To calculate age at disease diagnosis, death, and censoring, we computed the dates of birth (DOB) using the Month of Birth Data Field (Data-Field 52) and Year of Birth (Data-Field 34). All DOB were set to the first day of their birth month to avoid negative age of disease values. All ages at events = 0 were changed to the age event of 1 month, since snpnet-Cox uses values greater than 0. There were 40 dates of events that were one month before birth that were changed to DOB.

Data was structured by an n by p matrix of covariate values, where each row corresponded to an individual from the UK Biobank and each column a covariate. y was an n-length vector of event/death/censoring times, and status was an n-length vector where 0 was assigned if the entry in y was indicative of right censoring (i.e. the event had not yet happened at the time the data was collected) or death, and 1 was assigned if the event occurred.
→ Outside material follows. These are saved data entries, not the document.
-- ==== Sys2Proof/Machine/Zones.lean ====
section
/-!
DEFINITION. Namespaces and zones: trusted time, the Accession Log, zone states, encryption of namespace data, pieces and records (chapter 11:
R324, R325, R349 to R359; chapter 12: R372, R377 to R379), and the flash commands that touch namespaces.
-/

namespace Sys2Proof.Machine

/-! Trusted time (R353). -/

/-- Is Fabric Time trusted for retention? -/
def State.timeTrusted (s : State) : Bool :=
  let src := s.fld F.FT_STATUS_ACTIVE_SRC
  let m := s.fld F.FED_TIME_STATUS_FT_STATE
  decide (s.ftState = 2 ∨ s.ftState = 3) && (decide (src = 1 ∨ src = 2) || (decide (src = 3) && decide (m = 2 ∨ m = 3)))

/-- Show whether time is trusted; a trusted time raises ACC_TIME_FLOOR. -/
def State.seeTime (s : State) : State :=
  let s1 := s.setFld F.ACC_TIME_TRUSTED (b2n s.timeTrusted)
  if s.timeTrusted then s1.peakFld F.ACC_TIME_FLOOR s.ftSec else s1

/-- Has a retention time passed? No trusted time below ACC_TIME_FLOOR judges. -/
def State.retainPassed (s : State) (retain : Nat) : Bool :=
  s.timeTrusted && decide (s.fld F.ACC_TIME_FLOOR ≤ s.ftSec) && decide (retain ≤ s.ftSec)

/-- Fabric Time as 6 bytes of seconds and 6 bytes of fraction. -/
def ftBytes (v : Nat) : List Byte := leBytes 6 (v / 2 ^ 48) ++ leBytes 6 (v % 2 ^ 48)

/-! The Accession Log (R357). -/

def accOpen : Nat := 1
def accFinish : Nat := 2
def accReset : Nat := 3
def accRefused : Nat := 4
def accPass : Nat := 5
def accFail : Nat := 6
def accReadOnly : Nat := 7
def accOffline : Nat := 8

/-- Label of a namespace's XTS keys and of its seal key (R223). -/
def NsState.dataLabel (n : NsState) (nsid : Nat) : List Byte := contextLabel (leNat n.material) 0 3 nsid
def NsState.sealLabel (n : NsState) (nsid : Nat) : List Byte := contextLabel (leNat n.sealMaterial) 0 4 nsid

/-- The seal key as the log uses it; with the slot not LOADED no key can be derived, and the seal is left free. -/
def State.logKey (s : State) (nsid : Nat) (n : NsState) : List Byte :=
  if s.fld (F.ROOT_SLOT_STATE n.sealSlot) = slotLoaded then rennet (s.rootKey n.sealSlot) (n.sealLabel nsid) 2
  else (List.range 32).map (Config.random s.freeCtr)

/-- Add an entry to the Accession Log of a namespace. -/
def State.accAdd (s : State) (nsid z ev : Nat) : State :=
  match s.ns? nsid with
  | none => s
  | some n =>
    if !n.acc then s
    else
      let zn := n.zone z
      let body := leBytes 8 (ev + 2 ^ 8 * s.ftState + 2 ^ 16 * b2n s.timeTrusted) ++ leBytes 8 (z * zoneSize) ++ leBytes 4 zn.gen ++
        ftBytes s.ftNow ++ leBytes 6 zn.retain ++ leBytes 10 0
      let prev := match n.accLog.getLast? with
        | some e => slice e 48 16
        | none => List.replicate 16 0
      let entry := body ++ cmac (s.logKey nsid n) (prev ++ body)
      (s.draw).setNs nsid { n with accLog := n.accLog ++ [entry] }

/-! Zone states (ZNS). -/

def zEmpty : Nat := 1
def zImplicit : Nat := 2
def zExplicit : Nat := 3
def zClosed : Nat := 4
def zReadOnly : Nat := 13
def zFull : Nat := 14
def zOffline : Nat := 15

def zoneActive (st : Nat) : Bool := decide (st = zImplicit ∨ st = zExplicit ∨ st = zClosed)
def NsState.setZone (n : NsState) (z : Nat) (v : Zone) : NsState := { n with zones := Map.put (fun _ => {}) n.zones z v }
def State.putZone (s : State) (nsid z : Nat) (v : Zone) : State :=
  match s.ns? nsid with
  | some n => s.setNs nsid (n.setZone z v)
  | none => s
def State.zone (s : State) (nsid z : Nat) : Zone :=
  match s.ns? nsid with
  | some n => n.zone z
  | none => {}

def NsState.actives (n : NsState) : Nat := (n.zones.filter (fun e => zoneActive e.2.state)).length
def NsState.zoneCount (n : NsState) : Nat := n.nsze / zoneSize

/-- May one more zone of a namespace become active: 384 in a namespace, 4,096 in the subsystem (R332)? -/
def State.activeRoom (s : State) (n : NsState) : Bool :=
  decide (n.actives < 384) && decide ((s.nv.ns.map (fun e => e.2.actives)).sum < 4096)

/-- The slice of a zone that leaves Empty: the one with the most free bands, the lower on a tie (R372). -/
def State.pickSlice (s : State) : Nat := (leastBy (fun k => (65536 : Int) - s.freeBands k) s.dataSlices).getD 0

/-- The greatest retention: 20 years of 365.25 days (R349, R351). -/
def maxRetain : Nat := 631152000

/-- RETAIN_UNTIL of a zone that opens now (R351). -/
def State.retainOf (s : State) (n : NsState) (ext : Option (List Byte)) : Nat :=
  if !n.acc then 0
  else match ext with
    | some e => max s.ftSec (leAt e 0 6)
    | none => s.ftSec + n.retain

/-- A zone leaves Empty for state st (R351, R372). -/
def State.leaveEmpty (s : State) (nsid z st : Nat) (ext : Option (List Byte)) : State :=
  match s.ns? nsid with
  | none => s
  | some n =>
    let v : Zone := { n.zone z with state := st, wp := 0, ext := ext, openedAt := s.ftNow, retain := s.retainOf n ext, slice := s.pickSlice,
                                    seal0 := [], records := [] }
    (s.setNs nsid (n.setZone z v)).accAdd nsid z accOpen

/-- Why zone z takes no write now, if it takes none (ZNS). -/
def Zone.writeStop (v : Zone) : Option Nat :=
  if v.state = zFull then some nvZoneFull else if v.state = zReadOnly then some nvZoneReadOnly
  else if v.state = zOffline then some nvZoneOffline else none

/-- Blocks of records that are on their way into an Accession zone. -/
def State.pendingIn (s : State) (nsid z : Nat) : Nat :=
  ((s.nv.appends.filter (fun a => decide (a.nsid = nsid ∧ a.zone = z))).map (fun a => a.count)).sum

/-- Can count blocks go into zone z at its next position? The status that stops them otherwise. -/
def State.zoneTakes (s : State) (nsid z count : Nat) : Option Nat :=
  match s.ns? nsid with
  | none => some nvInvalidNs
  | some n =>
    let v := n.zone z
    match v.writeStop with
    | some st => some st
    | none =>
      if zoneCap < v.wp + s.pendingIn nsid z + count then some nvZoneBoundary
      else if v.state = zEmpty ∧ !s.activeRoom n then some nvTooManyActive
      else none

/-- Open a zone implicitly, if it is not open. -/
def State.implicitOpen (s : State) (nsid z : Nat) : State :=
  let v := s.zone nsid z
  if v.state = zEmpty then s.leaveEmpty nsid z zImplicit none
  else if v.state = zClosed then s.putZone nsid z { v with state := zImplicit }
  else s

/-- Move the write pointer; at the zone's capacity the zone is Full. -/
def State.advanceWp (s : State) (nsid z n : Nat) : State :=
  let v := s.zone nsid z
  s.putZone nsid z { v with wp := v.wp + n, state := if zoneCap ≤ v.wp + n then zFull else v.state }

/-- A zone's data goes: its map entries, buffered units and records (R342, R352). -/
def State.dropZoneData (s : State) (nsid z : Nat) : State :=
  let mine := fun (key : Nat) => decide (key / 2 ^ 40 = nsid ∧ key % 2 ^ 40 / zoneSize = z)
  { s with flash.map := s.flash.map.filter (fun e => !mine e.1), flash.mapLost := s.flash.mapLost.filter (fun e => !mine e),
           flash.mapDir := Map.erase s.flash.mapDir (nsid * 2 ^ 32 + 2 ^ 31 + z),
           flash.buf := s.flash.buf.map (fun l => l.filter (fun w => !decide (w.typ ≠ 1 ∧ w.typ ≠ 2 ∧ w.nsid = nsid ∧ w.unit / zoneSize = z))) }

/-- Reset a zone (R352): its generation advances. -/
def State.resetZone (s : State) (nsid z : Nat) : State :=
  let v := s.zone nsid z
  let s1 := (s.dropZoneData nsid z).putZone nsid z { gen := v.gen + 1 }
  (s1.accAdd nsid z accReset).showWbuf v.slice

/-- A zone leaves for Read Only or Offline because of its media (R357, R385): the controllers it is attached to learn of it. -/
def State.zoneFails (s : State) (nsid z st : Nat) : State :=
  let v := s.zone nsid z
  if v.state = st ∨ v.state = zOffline ∨ v.state = zEmpty then s
  else
    let s1 := (s.putZone nsid z { v with state := st }).accAdd nsid z (if st = zReadOnly then accReadOnly else accOffline)
    match s1.ns? nsid with
    | none => s1
    | some n => n.attached.foldl (fun t i =>
        let c := t.nvc i
        let t1 := t.setNvc i { c with changedZones := if c.changedZones.contains (nsid, z * zoneSize) then c.changedZones else c.changedZones ++ [(nsid, z * zoneSize)] }
        if bitOf (c.feat 0x0B) 27 then t1.nvEvent i 2 0xEF 0xBF else t1) s1

/-! Data of a namespace: encryption, units and pieces (R236, R373, R377, R378). -/

/-- Bytes of a logical block. -/
def NsState.bs (n : NsState) : Nat := if n.lbaf = 0 then 4096 else 512

/-- Encrypt or decrypt one 4 KiB unit: each logical block is a data unit numbered by its LBA (R236). -/
def NsState.xtsUnit (n : NsState) (dec : Bool) (key : List Byte) (u : Nat) (d : List Byte) : List Byte :=
  let k1 := key.take 32
  let k2 := slice key 32 32
  if n.lbaf = 0 then xts dec k1 k2 u d else ((List.range 8).map (fun i => xts dec k1 k2 (8 * u + i) (slice d (512 * i) 512))).flatten

/-- The first unit and the number of units that n bytes from byte b on touch. -/
def unitSpan (b n : Nat) : List Nat := (List.range ((b % 4096 + n + 4095) / 4096)).map (fun i => b / 4096 + i)

/-- Does a piece that is not yet committed hold part of a unit? -/
def State.pieceOn (s : State) (nsid u : Nat) : Bool :=
  s.flash.waiting.any (fun p => decide (p.nsid = nsid) && (p.units.any (fun e => decide (e.1 = u)) ||
    (match p.trim with | some (a, n) => decide (a ≤ u ∧ u < a + n) | none => false)))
Phenotypes generated from surgical procedures OPCS-4

In the UK, OPCS Classification of Interventions and Procedures version 4.7 is the system used to code interventions, and ICD-10 the system for diagnoses. Each admission may contain several episodes, each corresponding to the care provided during a hospitalization. Using operational procedure codes (OPCS-4), we constructed phenotypes for common medical procedures for cardiometabolic conditions and complications. Most codes relevant to cardiac surgery belong to OPCS chapters K (Heart) and L (Arteries and veins). Multiple OPCS-4 codes were combined to create the phenotypes created, which include those described in Supplementary table 1. The two surgical phenotypes with the highest number of cases were percutaneous coronary intervention (angioplasty) and coronary artery bypass grafting (CABG).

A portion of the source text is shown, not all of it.